2. A tungsten bridge device as claimed in claim 1 further comprising an additional insulating layer between said substrate and said bridge.

3. A tungsten bridge device as claimed in claim 1 wherein said insulating material of said first layer of said bridge is silicon.

4. A tungsten bridge device as claimed in claim 2 wherein said lands comprise aluminum.

5. A tungsten bridge device as claimed in claim 4 wherein said substrate comprises silicon.

6. A tungsten bridge device as claimed in claim 5 wherein said first layer of said bridge comprises silicon.

7. A tungsten bridge device as claimed in claim 3 wherein said tungsten layer is a thickness sufficient to produce a resistance of less than 10 ohms.

8. A tungsten bridge device as claimed in claim 3 wherein said tungsten layer is from about 0.1 to about 0.5 micrometers in thickness.

9. A tungsten bridge device as claimed in claim 8 wherein said first layer is from about 1 to about 3 micrometers in thickness.

10. A tungsten bridge device as claimed in claim 4 wherein said substrate comprises sapphire.

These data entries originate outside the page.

/-- Format V3 with a type. -/
structure V3 (τ : Type) where
  (ty : τ) (b a : VSrc) (nw : Bool) (d : VReg) (g : Guard)
  deriving DecidableEq, Repr
/-- Format V3 with two sources and no type of its own: `bfx`, `bfi`, `shfl`, `cvtn` (b holds the format word). -/
structure V2 where
  (b a : VSrc) (nw : Bool) (d : VReg) (g : Guard)
  deriving DecidableEq, Repr
/-- `cvtn.unpk`: d names the first of four rows. -/
abbrev V2u := V2
/-- Format V3 of `sel`: the selecting predicate stands in the place of the guard (R156). -/
structure VSel where
  (pair : Bool) (b a : VSrc) (nw : Bool) (d : VReg) (p : PReg)
  deriving DecidableEq, Repr
/-- Unary with a 64-bit form (R122). -/
structure U2 where
  (pair : Bool) (a : VSrc) (nw : Bool) (d : VReg) (g : Guard)
  deriving DecidableEq, Repr
/-- Unary on 32-bit rows (R122). -/
structure U1 where
  (a : VSrc) (nw : Bool) (d : VReg) (g : Guard)
  deriving DecidableEq, Repr
/-- `cvt` (R159). -/
structure VCvt where
  (mode : Rnd) (code : Fin 39) (a : VSrc) (nw : Bool) (d : VReg) (g : Guard)
  deriving DecidableEq, Repr
/-- Format VI with an 8-bit immediate. -/
structure VI where
  (imm : BitVec 8) (a : VSrc) (nw : Bool) (d : VReg) (g : Guard)
  deriving DecidableEq, Repr
/-- Format VI of the immediate shifts. -/
structure VIs where
  (amt : Fin 32) (a : VSrc) (nw : Bool) (d : VReg) (g : Guard)
  deriving DecidableEq, Repr
/-- `movi`. -/
structure VIm where
  (imm : BitVec 8) (nw : Bool) (d : VReg) (g : Guard)
  deriving DecidableEq, Repr
/-- `setp`. -/
structure VP where
  (ty : SetTy) (b a : VSrc) (cc : Fin 8) (pd : PReg) (g : Guard)
  deriving DecidableEq, Repr
/-- `setpi`. -/
structure VPi where
  (imm : BitVec 6) (a : VSrc) (cc : Fin 8) (pd : PReg) (g : Guard)
  deriving DecidableEq, Repr
/-- Format PL with two sources. -/
structure PL3 where
  (pb pa pd : PReg) (g : Guard)
  deriving DecidableEq, Repr
/-- Format PL with one source; also the votes of format LV. -/
structure PL2 where
  (pa pd : PReg) (g : Guard)
  deriving DecidableEq, Repr
/-- Format PL with no source. -/
structure PL1 where
  (pd : PReg) (g : Guard)
  deriving DecidableEq, Repr
/-- Format LV with a scalar destination. -/
structure LVs where
  (pa : PReg) (sd : SReg) (g : Guard)
  deriving DecidableEq, Repr
/-- `redx`. -/
structure VRed where
  (op : RedOp) (a : VSrc) (nw : Bool) (d : VReg) (g : Guard)
  deriving DecidableEq, Repr
/-- `scan`. -/
structure VScan where
  (ex : Bool) (op : RedOp) (a : VSrc) (nw : Bool) (d : VReg) (g : Guard)
  deriving DecidableEq, Repr
/-- `vmovs`. -/
structure MVb where
  (s : SReg) (v : VReg) (g : Guard)
  deriving DecidableEq, Repr
/-- `smovv`. -/
structure MVs where
  (lane : Fin 64) (s : SReg) (v : VSrc) (g : Guard)
  deriving DecidableEq, Repr
/-- `vins`. -/
structure MVi where
  (lane : Fin 64) (s : SReg) (v : VReg) (g : Guard)
  deriving DecidableEq, Repr
/-- Format SS. -/
structure SS where
  (sb sa sd : SReg)
  deriving DecidableEq, Repr
/-- Format SI. -/
structure SI where
  (imm : BitVec 16) (sd : SReg)
  deriving DecidableEq, Repr
/-- Format C16: a source row v0 to v27 or slot, and the destination that is also the first source (R117). -/
structure C16 where
  (e : VSrc) (d : VReg)
  deriving DecidableEq, Repr
/-- Format C16 with an immediate. -/
structure C16i where
  (imm : BitVec 5) (d : VReg)
  deriving DecidableEq, Repr
/-- `call` (R181): pool entry, argument rows, frame size. -/
structure CL where
  (e : BitVec 8) (k : Fin 8) (nm16 : Fin 9) (nv : Fin 61)
  deriving DecidableEq, Repr
/-- `calli`. -/
structure CI where
  (s : SReg) (k : Fin 8) (nm16 : Fin 9) (nv : Fin 61)
  deriving DecidableEq, Repr
/-- A load of format M. -/
structure ML where
  (va : VSrc) (s : SReg) (v : VReg) (g : Guard)
  deriving DecidableEq, Repr
/-- A store of format M. -/
structure MS where
  (va : VSrc) (s : SReg) (v : VSrc) (g : Guard)
  deriving DecidableEq, Repr
/-- `pf`. -/
structure MP where
  (va : VSrc) (s : SReg) (g : Guard)
  deriving DecidableEq, Repr
/-- `ldl.32`. -/
structure MLl where
  (imm : BitVec 9) (s : SReg) (v : VReg) (g : Guard)
  deriving DecidableEq, Repr
/-- `stl.32`. -/
structure MLs where
  (imm : BitVec 9) (s : SReg) (v : VSrc) (g : Guard)
  deriving DecidableEq, Repr
/-- `lds`. -/
structure XLds where
  (nw : Bool) (o : VSrc) (d : VReg) (g : Guard)
  deriving DecidableEq, Repr
/-- `sts`. -/
structure XSts where
  (o d : VSrc) (g : Guard)
  deriving DecidableEq, Repr
/-- `ldw`. -/
structure XLdw where
  (nw : Bool) (o : VSrc) (d : VReg) (w : Fin 16)
  deriving DecidableEq, Repr
/-- `sldw`. -/
structure XSldw where
  (o d : SReg) (w : Fin 16)
  deriving DecidableEq, Repr
/-- `ld.acq`. -/
structure XAcq where
  (nw : Bool) (a : VSrc) (d : VReg) (c : Scope)
  deriving DecidableEq, Repr
/-- `st.rel` and `red`: address pair, data, scope. -/
structure XRel where
  (a d : VSrc) (c : Scope)
  deriving DecidableEq, Repr
/-- `atom`: address pair, operand row that receives the old value, scope. -/
structure XAtom where
  (a : VSrc) (d : VReg) (c : Scope)
  deriving DecidableEq, Repr
/-- `sem.set` and `sem.add`. -/
structure XSem where
  (s : SReg) (k : Fin 64) (c : Scope)
  deriving DecidableEq, Repr
/-- Hatch instructions. -/
structure XHatch where
  (s : SReg) (h : Fin 8)
  deriving DecidableEq, Repr
/-- `enq`. -/
structure XEnq where
  (o : VSrc) (g : Guard)
  deriving DecidableEq, Repr
/-- `wpop`, `wpush`. -/
structure XWq where
  (o q : SReg)
  deriving DecidableEq, Repr
/-- `pcopy`, `ptake`. -/
structure XPan where
  (try_ : Bool) (p : VSrc) (d : VReg) (n : Fin 16)
  deriving DecidableEq, Repr
/-- `mx`, `mx.sp`. -/
structure MX where
  (fw : VSrc) (dq : Fin 5) (b a : VReg)
  deriving DecidableEq, Repr
/-- `mld`, `mst`. -/
structure MXm where
  (dq : Fin 8) (a : VSrc)
  deriving DecidableEq, Repr

/-- The special registers of R199. -/
inductive SpReg where
  | lane | tid | group | ngroup | role | teamX | teamY | teamZ | nteamX | nteamY | nteamZ | suite | gang | die
  | ndie | dieclass | grid | core | fdepth | unw | srseed | rbk | trapcode | trapval | studied | part | vf | gen | xqsel
  deriving DecidableEq, Repr

/-- The engines that acknowledge a pre-emption (R55). -/
inductive Engine where | lane | copy | matrix | collective
  deriving DecidableEq, Repr

/-- What is read and found damaged (R434 to R437, R441 to R443, R447, R459), or a unit of the ladder that damage may have reached as a whole (R406). -/
inductive Damage where
  /-- A sector of HBM, by its number. -/
  | hbm (sector : Nat)
  /-- A lane word of a row of a group's frame at a depth: v rows, and m rows from 64 on. -/
  | row (grp depth row lane : Nat)
  | scalar (grp depth reg : Nat)
  /-- A bank word of a team's scratchpad, with its sparse index rings. -/
  | bank (team word : Nat)
  /-- A handle of a hatch, by its place from the oldest on. -/
  | hatch (team hatch place : Nat)
  | l1 (core line sector : Nat)
  | icache (core grid line : Nat)
  /-- A sector of a line that a die's L2 holds as a visitor. -/
  | visitor (die line sector : Nat)
  /-- A sector in the L2 of its home: whether it is clean, and its copy in memory sound. -/
  | home (sector : Nat) (clean : Bool)
  | parlour (grid die sector : Nat)
  /-- A stored item of a pantry region, by its place: whether its tag can be read. -/
  | item (asn region place : Nat) (readable : Bool)
  /-- A parked request. -/
  | request (id : Nat)
  /-- Entries of a team's undo area, scratchpad log and shadow pool, by their places. -/
  | undo (team entry : Nat)
  | scratchLog (team entry : Nat)
  | shadow (team entry : Nat)
  /-- A dirty-map plane. -/
  | plane (asn plane : Nat)
  /-- The shadow copy that firmware keeps of a queue's control block (R364, R467). -/
  | queueShadow (vf queue : Nat)
  | studyControl (core : Nat)
  | vf (vf : Nat)
  | partition (part : Nat)
  | die (die : Nat)
  deriving DecidableEq, Repr

/-- What training a unit gave (R379, R470). -/
inductive Training where | stored | full | failed
  deriving DecidableEq, Repr
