/-- The smallest gap between neighbours, the lower pair when gaps are equal: its place. -/
def smallestGap (rs : List (Nat × Nat)) : Nat :=
  match leastBy (fun i => (rs.getD (i + 1) (0, 0)).1 - (rs.getD i (0, 0)).2) (List.range (rs.length - 1)) with
  | some i => i
  | none => 0

/-- Record the read of a granule; a sixteenth range merges two neighbours, and a range beyond 2^28 granules is not formed but sets WHOLE. The range of
the new read takes part in the choice of the gap (LOG 128). -/
def Recorder.read (r : Recorder) (g : Nat) : Recorder :=
  if r.whole then r
  else
    let rs := joinRange g r.ranges
    if rs.any fun x => decide (2 ^ 28 < x.2 - x.1 + 1) then { r with whole := true }
    else if rs.length ≤ 15 then { r with ranges := rs }
    else
      let i := smallestGap rs
      let a := (rs.getD i (0, 0)).1
      let b := (rs.getD (i + 1) (0, 0)).2
      if 2 ^ 28 < b - a + 1 then { r with whole := true }
      else { r with ranges := rs.take i ++ (a, b) :: rs.drop (i + 2), merged := true }

/-- Record what an access reads (R317). -/
def State.recordRead (s : State) (t : Nat) (a : Acc) : State :=
  let tm := s.team t
  if !(s.grid tm.grid).recordable then s
  else match a.tgt with
  | .dev _ _ => s.setTeam t { tm with recd := tm.recd.read (a.va / 4096) }
  | .host _ _ => s.setTeam t { tm with recd := { tm.recd with host := true } }
  | _ => s

/-! ### Accesses of firmware, of the hub and of the host -/

/-- Targets of `n` bytes at a virtual address of an address space, byte by byte, as firmware reaches them (R367): the first address that
a page refuses, or the target of each byte. -/
def State.fwBytes (s : State) (asn : Option Nat) (write : Bool) (va : Nat) : Nat → Except Nat (List Acc)
  | 0 => .ok []
  | n + 1 =>
    if 2 ^ 47 ≤ va then .error va
    else match s.walk asn va with
    | .bad _ _ => .error va
    | .ok e pa =>
      if pteP e || (write && !pteW e) then .error va
      else
        let a : Acc := ⟨0, va, if pteTgt e ≠ 0 then .host pa (pteTgt e == 2) else .dev pa (pteMs e), 1⟩
        match s.fwBytes asn write (va + 1) n with
        | .ok l => .ok (a :: l)
        | .error v => .error v

/-- An access reaches host memory. -/
def hostIn (as : List Acc) : Bool := as.any fun a => match a.tgt with
  | .host _ _ => true
  | _ => false
/-- A read ends in an error completion of the host's (R438). -/
def State.fwFails (s : State) (as : List Acc) : Bool := hostIn as && Config.hostFails s.fresh
/-- A read or write of firmware's at a virtual address would reach host memory. -/
def State.fwHost (s : State) (asn : Option Nat) (write : Bool) (va n : Nat) : Bool := match s.fwBytes asn write va n with
  | .ok as => hostIn as
  | .error _ => false

/-- A read or write of firmware's waits for the link (R462). -/
def State.fwHeld (s : State) (asn : Option Nat) (write : Bool) (va n : Nat) : Bool := s.linkHeld && s.fwHost asn write va n

/-- The bytes of a read of firmware's, none where one is poisoned or the host answers with an error completion (R438, LOG 17). -/
def State.fwTake (s : State) (as : List Acc) : Option (List Byte) :=
  let bs := as.map fun a => s.directByte a 0
  if s.fwFails as || bs.any Prod.snd then none else some (bs.map Prod.fst)

/-- Read bytes as firmware does: refused by a page, or poisoned, or the bytes. -/
def State.fwRead (s : State) (asn : Option Nat) (va n : Nat) : Option (List Byte) :=
  match s.fwBytes asn false va n with
  | .error _ => none
  | .ok as => s.fwTake as

/-- The lines of accesses that take place at their homes take places in the home L2s (R72, R75). -/
def State.homeUse (s : State) (as : List Acc) : State :=
  let lines := as.foldl (fun l a => match a.tgt with
    | .dev pa ms => if l.contains (pa / 128, ms) then l else l ++ [(pa / 128, ms)]
    | _ => l) []
  lines.foldl (fun s x => s.homeRoom (x.1 * 128) x.2) s

/-- Write bytes at their homes through an address space, marking the dirty map (R322). -/
def State.fwPut (s : State) (asn : Option Nat) (as : List Acc) (bs : List Byte) : State :=
  let all := as.map fun a => a.tgt.at_ 0
  (as.zip bs).foldl (fun s p => (s.directWrite p.1 [p.2] all).markDirty asn p.1.va) (s.homeUse as)

/-- The dies whose memory an access reaches. -/
def diesOf (as : List Acc) : List Nat :=
  (List.range 4).filter fun d => as.any fun a => match a.tgt with
    | .dev pa _ => homeDie pa == d
    | _ => false
/-- A write of a die's firmware, or of the hub, goes to the dies and to the host that it reaches (R23, R24, R361). -/
def State.fwSend (s : State) (die : Nat) (as : List Acc) : State :=
  let s := (diesOf as).foldl (fun s d => s.msg die d) s
  if hostIn as then s.toHost die else s
/-- A read of a die's firmware, or of the hub, goes there and comes back; its lines take their places at home (R23, R24, R72, R361). -/
def State.fwTrip (s : State) (die : Nat) (as : List Acc) : State :=
  let s := ((diesOf as).foldl (fun s d => (s.msg die d).msg d die) s).homeUse as
  if hostIn as then { s.hostTrip die with fresh := s.fresh + 1 } else s
/-- The messages of a read of firmware's at a virtual address. -/
def State.fwAsk (s : State) (die : Nat) (asn : Option Nat) (va n : Nat) : State :=
  match s.fwBytes asn false va n with
  | .error _ => s
  | .ok as => s.fwTrip die as

/-- Write bytes as the firmware of a die does, or the hub; none when a page refuses. -/
def State.fwWrite (s : State) (die : Nat) (asn : Option Nat) (va : Nat) (bs : List Byte) : Option State :=
  match s.fwBytes asn true va bs.length with
  | .error _ => none
  | .ok as => some ((s.fwSend die as).fwPut asn as bs)

/-- Write bytes as firmware does where they are not poisoned; none when a page refuses or a unit is poisoned (R464). -/
def State.fwWriteSound (s : State) (die : Nat) (asn : Option Nat) (va : Nat) (bs : List Byte) : Option State :=
  match s.fwBytes asn true va bs.length with
  | .error _ => none
  | .ok as => if as.any fun a => (s.directByte a 0).2 then none else some ((s.fwSend die as).fwPut asn as bs)

/-! ### Instruction fetch (R62, R64, R111) -/

/-- The kind with which a fetch of one parcel fails, with the walk's bits of aux, or the parcel's physical address. -/
def State.fetchAt (s : State) (c : Nat) (asn : Option Nat) (pc : Nat) : Except (Nat × Nat) Tgt :=
  if !canonical pc then .error (0x0601, 0)
  else if 2 ^ 47 ≤ pc then .error (0x0609, 0)
  else match s.xlate c asn pc with
  | .bad l r => .error (0x0701, l * 1024 + r * 8192)
  | .ok e pa =>
    if !pteX e then .error (0x0609, 0)
    else if pteP e then .error (0x0606, 0)
    else .ok (if pteTgt e ≠ 0 then .host pa (pteTgt e == 2) else .dev pa (pteMs e))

11. A method of manufacturing metal film bridge devices for the ignition of explosive and energetic materials comprising the steps of:

defining a bridge shape from a first material on an insulating substrate, said first material being an insulator that intrinsically conducts when heated;

selectively depositing a layer of tungsten over the entire bridge shape; and

depositing a pair of conductive lands over the tungsten layer such that said lands are spaced apart one from another.

12. A method in accordance with claim 11 wherein said step of depositing a layer of tungsten comprises chemical vapor deposition.

13. A method in accordance with claim 12 wherein said step of defining a bridge shape comprises integrated circuit processing.

14. A method in accordance with claim 13 further comprising the step of depositing an oxide layer on the surface of the insulating substrate before said defining step.

15. A method in accordance with claim 11 wherein said first material is silicon.

16. A method in accordance with claim 15 wherein said substrate is sapphire.